Immunotherapy for Renal Cell Carcinoma

Department of Urology, Graduate School of Medical Sciences, Kyushu University, 3-1-1 Maidashi, Higashi-ku, Fukuoka 812-8582, Japan

Received 2 July 2010; Accepted 29 November 2010

Academic Editor: Eiji Matsuura

Copyright © 2010 Momoe Itsumi and Katsunori Tatsugami. This is an open access article distributed under the Creative Commons Attribution License, which permits unrestricted use, distribution, and reproduction in any medium, provided the original work is properly cited.

Abstract

Immunotherapy plays a significant role in the management of renal cell carcinoma (RCC) patients with metastatic disease because RCC is highly resistant to both chemotherapy and radiation therapy. Many reports illustrate various approaches to the treatment of RCC, such as cytokine-, antigen- or dendritic cell- (DC-) based immunotherapy, and the safety and effectiveness of immunotherapy have been highlighted by multiple clinical trials. Although antitumor immune responses and clinically significant outcomes have been achieved in these trials, the response rate is still low, and very few patients show long-term clinical improvement. Recently, the importance of immune regulation by antigen-presenting cells (APC) and regulatory T cells (Treg cells) has also been discussed. The authors outline the principles of cell-mediated tumor immunotherapy and discuss clinical trials of immunotherapy for RCC.

1. Introduction

Renal cell carcinoma (RCC), a glandular carcinoma, accounts for approximately 85%–95% of adult malignant kidney cancer cases [1]. Patients with advanced or metastatic disease have a poor prognosis, with a 5-year survival rate of less than 15%. Surgical treatment is effective, even in patients with advanced or metastatic RCC, because of its high resistance to chemotherapy and radiation therapy. Immunotherapy using interferon (IFN)-α and/or interleukin (IL)-2 has shown promising anti-tumor activity in RCC [24]. However, these cytokines have a positive effect in only 10%–20% of cases [5]. Like melanoma, RCC is classed as an immunogenic tumor based on its response rate to immunotherapy, the incidence of spontaneous regression, and the high level of tumor T cell infiltration. Despite its immunogenicity, only a few CD8+ cytotoxic-T-lymphocytes (CTLs), which can efficiently eliminate RCC cells, have been isolated [6]. This is in line with the small number of RCC-associated antigens that have so far been identified, thereby limiting the trials of candidate vaccines in these patients [7, 8].
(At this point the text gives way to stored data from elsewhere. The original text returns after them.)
-- ==== Sys2Proof/Laws/PerInstr.lean ====
section
/-! SUPPORT. Facts about every instruction, constructor by constructor: its word decodes to it (spec/08_encoding.md
R202, R205, R208). -/

namespace Sys2Proof.Laws

/-- The word of a well-formed instruction decodes to it. -/
def RoundTrip.Statement (i : Instr) : Prop :=
  i.wellFormed = true → ∀ w, encode i = some w → decode w = .ok i
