-- ==== Sys2Proof/Tests/Slice0.lean ====
section
/-! SUPPORT. Tests of the model on words and results that the spec gives, and witnesses of the statements' hypotheses. -/

namespace Sys2Proof.Tests

open Sys2Proof Sys2Proof.Machine

set_option Elab.async false

abbrev on : Guard := Guard.always

/-! ## Words of the spec's tables -/

/-! spec/08 Table 16. -/

theorem test_decode_nop : decode 0x03C00000 = .ok .nop := by decide
theorem test_decode_nop_reserved : decode 0x03C00001 = .error .reservedField := by decide
theorem test_decode_vcfg : decode 0xE1C28412 = .ok (.vcfg on 5 2 2) := by decide
theorem test_decode_vadd_masked : decode 0x40820210 = .ok (.vadd ⟨false, 2⟩ false 4 1 2) := by decide
theorem test_decode_vmul_convoy : decode 0x45E28818 = .ok (.vmul on true 5 4 3) := by decide
theorem test_decode_ldAcq : decode 0xA1C3091A = .ok (.ldAcq on 6 4 4 2 2) := by decide
theorem test_decode_atomAdd : decode 0xA5C18B68 = .ok (.atomAdd on 1 5 5 2 true) := by decide
theorem test_decode_fence : decode 0xE5C00213 = .ok (.fence on 1 2) := by decide
theorem test_decode_b_negated : decode 0x36DFFFF4 = .ok (.b ⟨true, 3⟩ (-12)) := by decide

/-! spec/09 Table 7. -/

theorem test_decode_cset : decode 0xE1C78801 = .ok (.cset on 15 4) := by decide
theorem test_decode_addi : decode 0x15C30C01 = .ok (.addi on 6 6 1) := by decide
theorem test_decode_loop : decode 0x25C07FFE = .ok (.loop on 0 (-2)) := by decide
theorem test_decode_cmpLt : decode 0x11C88A42 = .ok (.cmpLt on 17 5 8) := by decide
theorem test_decode_sel : decode 0x0CC29228 = .ok (.sel ⟨false, 3⟩ 5 9 5) := by decide
theorem test_decode_bfx : decode 0x0DC61459 = .ok (.bfx on 12 10 11) := by decide
theorem test_decode_popc : decode 0x09C71406 = .ok (.popc on 14 10) := by decide
theorem test_decode_fin : decode 0x3DC00004 = .ok (.fin on) := by decide
theorem test_decode_await : decode 0x3DC98E42 = .ok (.await on 0x13 7 8) := by decide
theorem test_decode_sys : decode 0x3DC0091D = .ok (.sys on 4 35) := by decide
theorem test_decode_spsplit : decode 0xE1C18A03 = .ok (.spsplit on 3 5) := by decide
theorem test_decode_xlinvVa : decode 0xE5C20A38 = .ok (.xlinvVa on 4 5 7) := by decide
theorem test_decode_cmp_reserved : decode 0x11DD922A = .error .reservedField := by decide
theorem test_decode_spsplit_reserved : decode 0xE1C19203 = .error .reservedField := by decide

/-! spec/10 Table 8. -/

theorem test_decode_viota : decode 0x55C08003 = .ok (.viota on false 1) := by decide
theorem test_decode_vcvt : decode 0x6DE10250 = .ok (.vcvt on true 2 1 10) := by decide
theorem test_decode_vbcast : decode 0x55C20E05 = .ok (.vbcast on false 4 7) := by decide
theorem test_decode_vcmpLt : decode 0x51C88222 = .ok (.vcmpLt on false 17 1 4) := by decide
theorem test_decode_vfmul : decode 0x5DC18412 = .ok (.vfmul on false 3 2 2) := by decide
theorem test_decode_vfsub : decode 0x5C818619 = .ok (.vfsub ⟨false, 2⟩ false 3 3 3) := by decide
theorem test_decode_vredsum : decode 0x71C28600 = .ok (.vredsum on false 5 3) := by decide
theorem test_decode_vext : decode 0x55C48A06 = .ok (.vext false 9 5 0) := by decide
theorem test_decode_vquant : decode 0x6DC30453 = .ok (.vquant on false 6 2 false 10) := by decide

/-! spec/11 Table 11. -/

theorem test_decode_vld : decode 0x95C08E00 = .ok (.vld on false 1 7 0 0) := by decide
theorem test_decode_vsllScalar : decode 0x49C1024D = .ok (.vsllScalar on false 2 1 9) := by decide
theorem test_decode_vatomAdd : decode 0xADC18530 = .ok (.vatomAdd on 3 2 4 3) := by decide
theorem test_decode_stB32 : decode 0x8DC10A00 = .ok (.stB32 on 2 5 0) := by decide
theorem test_decode_ldI8 : decode 0x91C18885 = .ok (.ldI8 on 3 4 5) := by decide
theorem test_decode_ldWp : decode 0x9DC18AE0 = .ok (.ldWp on 3 5 3 2 0) := by decide
theorem test_decode_barv : decode 0xB1C18E01 = .ok (.barv on 3 7) := by decide
theorem test_decode_bsig : decode 0xB5C08E02 = .ok (.bsigOneOperand on 7) := by decide
theorem test_decode_rcopy : decode 0xB9C10A38 = .ok (.rcopy on 2 2 3) := by decide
Recently, tumor immunotherapy using DC has been shown to have therapeutic potential for malignant tumors. Moreover, nonmyeloablative stem cell transplantation (NST), which was developed for the treatment of leukemia, is effective against RCC [9, 10] and other solid tumors [11]. In this review, we discuss the current status of cell-mediated tumor-specific and nonspecific immunotherapy for RCC.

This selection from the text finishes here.